Some members expressed concern that recession barriers of less than 3% positivity rate over 28 days and a daily average of three or fewer new cases per 100,000 for 28 days were too low, especially considering that Knox County has not met these benchmarks in months.
Though it was proposed that the recession barrier be raised to a 5% positivity rate, no final decision was made on benchmarks, deferring the topic for a later meeting.
As a guest speaker, Matt Harris, an economist in the UT Haslam College of Business, gave his thoughts on the economics behind certain COVID regulations.
Harris said that there are two kinds of societal changes that come as a result of a viral outbreak: governmental policy and personal avoidance behaviors. Citing a study out of Vanderbilt University, Harris said that personal self-regulations have a greater effect on the economy than any policy environment.
“When we look back at March through May, one of the most striking findings is that private self-regulating behavior explains over three quarters of the decline in foot traffic in discretionary industries, meaning restaurants, hotels, entertainment, non-essential retail,” Harris said.

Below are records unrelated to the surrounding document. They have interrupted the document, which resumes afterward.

-- ==== Sys2Proof/Machine/Bits.lean ====
section
/-! DEFINITION. Bits.lean: bit fields, little-endian byte strings, sparse tables, and the two digests
that the manual uses, CRC-32C (R34) and SHA-384. -/
namespace Sys2Proof.Machine
open Sys2Proof

/-- Field [hi:lo] of a register (R5), as a number. -/
def fld (w : W32) (hi lo : Nat) : Nat := (w.toNat >>> lo) % 2 ^ (hi + 1 - lo)

/-- A register with field [hi:lo] set to `v` (R5). -/
def setFld (w : W32) (hi lo v : Nat) : W32 :=
  let mask : W32 := BitVec.ofNat 32 ((2 ^ (hi + 1 - lo) - 1) <<< lo)
  (w &&& ~~~mask) ||| (BitVec.ofNat 32 (v <<< lo) &&& mask)

/-- Bit `i` of a register. -/
def bit (w : W32) (i : Nat) : Bool := w.getLsbD i

/-- A register with bit `i` set to `b`. -/
def setBit (w : W32) (i : Nat) (b : Bool) : W32 := setFld w i i (cond b 1 0)

/-- A saturating 32-bit count plus `n`. -/
def satAdd (w : W32) (n : Nat) : W32 := BitVec.ofNat 32 (min (w.toNat + n) 0xFFFFFFFF)

/-- The number that a little-endian byte string holds (R5). -/
def leNat : Bytes → Nat
  | [] => 0
  | b :: bs => b.toNat + 256 * leNat bs

/-- The `n` low bytes of a number, little-endian (R5). -/
def natLe : Nat → Nat → Bytes
  | 0, _ => []
  | n + 1, v => BitVec.ofNat 8 v :: natLe n (v / 256)

/-- The number that a big-endian byte string holds (R34: the signature's r and s). -/
def beNat (bs : Bytes) : Nat := bs.foldl (fun a b => a * 256 + b.toNat) 0

/-- `n` bytes from offset `off` of a byte string, zeros beyond its end. -/
def slice (bs : Bytes) (off n : Nat) : Bytes :=
  let t := (bs.drop off).take n
  t ++ List.replicate (n - t.length) 0

/-- The `n`-byte little-endian number at offset `off` of a byte string. -/
def at_ (bs : Bytes) (off n : Nat) : Nat := leNat (slice bs off n)

/-- A byte string with `bs` put in at offset `off`. -/
def splice (a : Bytes) (off : Nat) (bs : Bytes) : Bytes :=
  a.take off ++ bs ++ a.drop (off + bs.length)

/-- Whether the bytes from `off` to `off + n - 1` are 0 (reserved fields). -/
def zeroAt (bs : Bytes) (off n : Nat) : Bool := (slice bs off n).all (· == 0)

/-- Bitwise exclusive or of two byte strings (R271). -/
def xorBytes (a b : Bytes) : Bytes := List.zipWith (· ^^^ ·) a b

namespace Tab
variable {β : Type}

/-- What key `k` reads as; `d` where it is not listed. -/
def get (d : β) (k : Nat) : Tab β → β
  | [] => d
  | (j, w) :: t => if j = k then w else get d k t

/-- Puts an entry in before the first larger key. -/
def insert (k : Nat) (v : β) : Tab β → Tab β
  | [] => [(k, v)]
  | (j, w) :: t => if k < j then (k, v) :: (j, w) :: t else (j, w) :: insert k v t

/-- Removes the entries of key `k`. -/
def erase (k : Nat) : Tab β → Tab β
  | [] => []
  | (j, w) :: t => if j = k then erase k t else (j, w) :: erase k t

/-- Key `k` with value `v`, keeping the canonical form: a default is not listed. -/
def set [DecidableEq β] (d : β) (k : Nat) (v : β) (t : Tab β) : Tab β :=
  if v = d then erase k t else insert k v (erase k t)

/-- Drops every entry whose key satisfies `p`. -/
def drop (p : Nat → Bool) (t : Tab β) : Tab β := t.filter (fun e => !p e.1)

/-- The canonical form: keys strictly rising and no entry equal to the default. -/
def wf [DecidableEq β] (d : β) : Tab β → Bool
  | [] => true
  | [(_, v)] => decide (v ≠ d)
  | (j, v) :: (k, w) :: t => decide (v ≠ d) && decide (j < k) && wf d ((k, w) :: t)

end Tab

/-- Reads `n` bytes from address `a`; what an unlisted address holds is 0. -/
def memRead (m : Tab W8) (a : Nat) : Nat → Bytes
  | 0 => []
  | n + 1 => Tab.get 0 a m :: memRead m (a + 1) n

/-- Writes a byte string at address `a`. -/
def memWrite (m : Tab W8) (a : Nat) : Bytes → Tab W8
  | [] => m
  | b :: bs => memWrite (Tab.set 0 a b m) (a + 1) bs

/-- Sets keys `a` to `a + n - 1` of a table to `v`. -/
def setRange {β : Type} [DecidableEq β] (d v : β) (a : Nat) : Nat → Tab β → Tab β
  | 0, t => t
  | n + 1, t => setRange d v (a + 1) n (Tab.set d a v t)

/-- One step of CRC-32C per bit, reflected form of polynomial 0x1EDC_6F41 (R34). -/
def crcBits : Nat → W32 → W32
  | 0, c => c
  | n + 1, c => crcBits n (if c.getLsbD 0 then (c >>> 1) ^^^ 0x82F63B78#32 else c >>> 1)

/-- CRC-32C with initial value 0xFFFF_FFFF and final complement (R34). -/
def crc32c (bs : Bytes) : W32 :=
  ~~~(bs.foldl (fun c b => crcBits 8 (c ^^^ b.zeroExtend 32)) 0xFFFFFFFF#32)

/-- The largest `r` below 2^`bits` with r^k at most `n`, found bit by bit above `r`. -/
def rootFrom (k n : Nat) : (bits : Nat) → (r : Nat) → Nat
  | 0, r => r
  | b + 1, r => rootFrom k n b (if (r + 2 ^ b) ^ k ≤ n then r + 2 ^ b else r)

/-- The first 64 bits of the fractional part of the k-th root of `p` (FIPS 180-4). -/
def rootFrac (k p : Nat) : W64 := BitVec.ofNat 64 (rootFrom k (p * 2 ^ (64 * k)) 68 0)

/-- The primes below 410, 80 of them, rising. -/
def shaPrimes : List Nat :=
  (List.range 410).filter (fun n => decide (2 ≤ n) && (List.range 21).all (fun d => decide (d < 2) || n % d != 0 || n == d))

/-- Round constants of SHA-384 (FIPS 180-4): from the cube roots of the first 80 primes. -/
def shaRounds : List W64 := shaPrimes.map (rootFrac 3)

/-- Initial hash value of SHA-384 (FIPS 180-4): from the square roots of the 9th to 16th primes. -/
def shaInit : List W64 := ((shaPrimes.drop 8).take 8).map (rootFrac 2)

/-- Big-endian 64-bit word. -/
def beWord (bs : Bytes) : W64 := BitVec.ofNat 64 (beNat bs)

/-- The exclusive or of a word's rotations right. -/
def xorRot (w : W64) (by_ : List Nat) : W64 := by_.foldl (fun a r => a ^^^ w.rotateRight r) 0

/-- The message schedule, newest word first; 64 more words are added to the 16 of the block. -/
def shaSchedule : Nat → List W64 → List W64
  | 0, w => w
  | n + 1, w =>
    let a := w.getD 14 0
    let b := w.getD 1 0
    let s0 := xorRot a [1, 8] ^^^ (a >>> 7)
    let s1 := xorRot b [19, 61] ^^^ (b >>> 6)
    shaSchedule n ((w.getD 15 0 + s0 + w.getD 6 0 + s1) :: w)

/-- One compression of SHA-384 over a 128-byte block. -/
def shaBlock (h : List W64) (blk : Bytes) : List W64 :=
  let first := (List.range 16).map (fun i => beWord (slice blk (8 * i) 8))
  let ws := (shaSchedule 64 first.reverse).reverse
  let r := (List.zip ws shaRounds).foldl (fun (s : List W64) (wk : W64 × W64) =>
    let a := s.getD 0 0; let e := s.getD 4 0
    let s1 := xorRot e [14, 18, 41]
    let ch := (e &&& s.getD 5 0) ^^^ (~~~e &&& s.getD 6 0)
    let t1 := s.getD 7 0 + s1 + ch + wk.2 + wk.1
    let s0 := xorRot a [28, 34, 39]
    let maj := (a &&& s.getD 1 0) ^^^ (a &&& s.getD 2 0) ^^^ (s.getD 1 0 &&& s.getD 2 0)
    [t1 + s0 + maj, a, s.getD 1 0, s.getD 2 0, s.getD 3 0 + t1, e, s.getD 5 0, s.getD 6 0]) h
  List.zipWith (· + ·) h r

/-- Compresses `n` blocks. -/
def shaBlocks : Nat → List W64 → Bytes → List W64
  | 0, h, _ => h
  | n + 1, h, bs => shaBlocks n (shaBlock h (bs.take 128)) (bs.drop 128)

/-- SHA-384 (FIPS 180-4), 48 bytes (R34, R52, R64). -/
def sha384 (bs : Bytes) : Bytes :=
  let pad := (239 - bs.length % 128) % 128
  let msg := bs ++ 0x80 :: List.replicate (pad + 8) 0 ++ (natLe 8 (8 * bs.length)).reverse
  let h := shaBlocks (msg.length / 128) shaInit msg
  ((h.take 6).map (fun w => (natLe 8 w.toNat).reverse)).flatten

end Sys2Proof.Machine
end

Harris warned that loosening regulations could actually lead to greater economic fallout if case numbers rise.
“If you loosen restrictions...people are going to engage in more avoidance behaviors than they do now, when case counts are relatively well-controlled,” he said.
Most relevant to current debates over masks was Harris’s argument that mask-wearing is actually good for the economy. It is possible to do business in a mask, he said, but impossible if no one engages in the economy.
“As far as masks go, even Goldman Sachs is holding that masks are good for GDP right now,” Harris said, referring to the investment banking giant.
“Their emphasis is on that masks are reducing infections and will avoid more intense restrictions. But the big one in my opinion from an economic impact is not setting off a chain of avoidance behaviors where people are just voluntarily staying at home and not engaging in the services sector and in retail,” Harris said.
Several features of the meeting involved public opinion of Knox County residents in the discussions of the board. The public forum segment at the beginning of the meeting gave four local residents three minutes to express their concerns to the board.
The comments in the public forum were mostly critical of regulations, which one man referred to as “communism,” and of COVID statistics that community members viewed as unreliable. Dr. Buchanan attempted to assuage these fears by reiterating the scientific research backing COVID testing and mask wearing.
These concerns from the public were echoed in the chat feature that accompanied the YouTube live stream of the meeting, which contained strongly-worded comments against the board’s statistics reporting and mask mandates.
Some residents expressed concern that the board was using the pandemic to institute another lockdown and maximize their power.
“Pay attention: They just cooked the numbers in front of us to make it seem worse than it is in order to keep things locked down,” one commenter said in the chat window as the board discussed benchmarks.
“STOP WEARING MASKS!” another comment read. “This is the only way. To hell with a peaceful resolution.”
These comments did not in any way reflect the scientific studies cited by the members of the board, and they were generally critical of the work the board is doing to try to keep citizens of Knox County safe.
Dr. Mary J. Souza, Associate Professor and Director of Veterinary Public Health at UT, expressed the conundrum facing the board as it continues to make decisions over COVID regulations.
“We’re going to be criticized no matter what we do,” Souza said.
The Knox County Board of Health plans to host their next bi-weekly meeting on Wednesday, Oct. 28 at 5 p.m.